*Exercise:* Restate word for word the lines of the data below, from the first through the one that has "def upRekey (recs".

*Record set:*
>>>>

/-- The first sector in mode SECTOR by the default map, and an open merge entry with its first line. -/
def merge0 : Merge := { sector := 0, domain := 0, lines := [(0, List.replicate 64 9)], plain := none, firstAt := 0, used := 0, waiters := [], cls := .norm }
def upMerge : State := upRoost.updCrypt (fun c => { c with merge := [merge0] })

theorem wit_sectorRead : upMerge.sectorDomain? roostBase = some 0 ∧ upMerge.cryptReady = true ∧ upMerge.answers 2 roostBase = true ∧ upMerge.asleep roostBase = false ∧ viaCache (tcore 4) = true ∧ secOf roostBase = 0 ∧ upMerge.mergeOf 0 = some merge0 ∧
    Tab.get? merge0.lines (roostBase / 64 % 64) = some (List.replicate 64 9) := by decide +kernel
theorem wit_sectorWrite : upMerge.sectorDomain? roostBase = some 0 ∧ upMerge.cryptReady = true ∧ upMerge.answers 2 roostBase = true ∧ upMerge.asleep roostBase = false ∧ viaCache (tcore 4) = true ∧ upMerge.mergeOf (secOf roostBase) = some merge0 ∧ merge0.lines ≠ [] := by decide +kernel
theorem wit_mergeHold : upMerge.mergeOf 0 = some merge0 ∧ upMerge.cryptReady = true ∧ merge0.firstAt + clampN 100 10000 (upMerge.rd R.CRYPT_CFG.MERGE_HOLD_NS) ≤ (at_ 10000 upMerge).now := by decide +kernel
theorem wit_rawRead : upMerge.rawGate roostEngine .r (2 ^ 28 - 1) = none ∧ upMerge.rawGate roostEngine .w (2 ^ 28 - 1) = none ∧ upMerge.rawGate roostEngine .w 0 = none := by decide +kernel

/-- A rekey of domain 0 has begun. -/
def rekey0 : Rekey := { domain := 1, next := 16384, resealed := 0, failed := [], running := true }
def upRekey (recs : Tab SecRec) : State := upRoost.updCrypt (fun c => { c with rekey := some rekey0, recs := recs })
def rec0 : SecRec := { SecRec.zero with domain := 1, valid := true, setB := true }

theorem wit_rekeySector : (upRekey [(2 ^ 28 - 1, rec0)]).crypt.rekey = some rekey0 ∧ (upRekey [(2 ^ 28 - 1, rec0)]).cryptReady = true ∧ (upRekey [(2 ^ 28 - 1, rec0)]).roostUp = true ∧
    rekeyNext (upRekey [(2 ^ 28 - 1, rec0)]).crypt.recs 1 ((upRekey [(2 ^ 28 - 1, rec0)]).rd R.CRYPT_JOURNAL.NEW_SET == 1) 16384 = some (2 ^ 28 - 1) ∧
    rekeyNext (upRekey []).crypt.recs 1 ((upRekey []).rd R.CRYPT_JOURNAL.NEW_SET == 1) 16384 = none := by decide +kernel

/-! ### JessAndSecurityEventsComplete -/

theorem wit_checkerApply : up.busy = false ∧ (up.checker 14).reloading = false := by decide +kernel
theorem wit_syncDone : (up.updJess (fun j => { j with syncs := [(1, 0)] })).busy = false ∧ (up.updJess (fun j => { j with syncs := [(1, 0)] })).jess.syncs = (1, 0) :: [] ∧
    (∀ k < 15, ((up.updJess (fun j => { j with syncs := [(1, 0)] })).checker k).reloading = false ∧ 0 ≤ ((up.updJess (fun j => { j with syncs := [(1, 0)] })).checker k).applied) := by decide +kernel
theorem wit_checkerReload : (up.updJess (fun j => { j with checkers := [(14, { up.checker 14 with reloading := true })] })).busy = false ∧
    ((up.updJess (fun j => { j with checkers := [(14, { up.checker 14 with reloading := true })] })).checker 14).reloading = true := by decide +kernel
theorem wit_tamper : up.pwr.pstate ≠ .off ∧ (up.wr R.SEC_TAMPER.LIVE (16 % 32)).liveSensors ≠ 0 ∧ (up.wr R.SEC_TAMPER.LIVE (16 % 32)).tampered = false ∧ up.sec.opening = false := by decide +kernel
theorem wit_trng : up.sec.trngFail = false ∧ (up.updSec (fun x => { x with trngFail := true })).busy = false ∧ (up.updSec (fun x => { x with trngFail := true })).sec.trngFail = true ∧ up.sec.nonceWait = false ∧ up.sec.scrWait = false := by decide +kernel

end Sys2Proof.Tests
end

<<<<

*Result for this exercise:*
/-- The first sector in mode SECTOR by the default map, and an open merge entry with its first line. -/
def merge0 : Merge := { sector := 0, domain := 0, lines := [(0, List.replicate 64 9)], plain := none, firstAt := 0, used := 0, waiters := [], cls := .norm }
def upMerge : State := upRoost.updCrypt (fun c => { c with merge := [merge0] })

theorem wit_sectorRead : upMerge.sectorDomain? roostBase = some 0 ∧ upMerge.cryptReady = true ∧ upMerge.answers 2 roostBase = true ∧ upMerge.asleep roostBase = false ∧ viaCache (tcore 4) = true ∧ secOf roostBase = 0 ∧ upMerge.mergeOf 0 = some merge0 ∧
    Tab.get? merge0.lines (roostBase / 64 % 64) = some (List.replicate 64 9) := by decide +kernel
theorem wit_sectorWrite : upMerge.sectorDomain? roostBase = some 0 ∧ upMerge.cryptReady = true ∧ upMerge.answers 2 roostBase = true ∧ upMerge.asleep roostBase = false ∧ viaCache (tcore 4) = true ∧ upMerge.mergeOf (secOf roostBase) = some merge0 ∧ merge0.lines ≠ [] := by decide +kernel
theorem wit_mergeHold : upMerge.mergeOf 0 = some merge0 ∧ upMerge.cryptReady = true ∧ merge0.firstAt + clampN 100 10000 (upMerge.rd R.CRYPT_CFG.MERGE_HOLD_NS) ≤ (at_ 10000 upMerge).now := by decide +kernel
theorem wit_rawRead : upMerge.rawGate roostEngine .r (2 ^ 28 - 1) = none ∧ upMerge.rawGate roostEngine .w (2 ^ 28 - 1) = none ∧ upMerge.rawGate roostEngine .w 0 = none := by decide +kernel

/-- A rekey of domain 0 has begun. -/
def rekey0 : Rekey := { domain := 1, next := 16384, resealed := 0, failed := [], running := true }
def upRekey (recs : Tab SecRec) : State := upRoost.updCrypt (fun c => { c with rekey := some rekey0, recs := recs })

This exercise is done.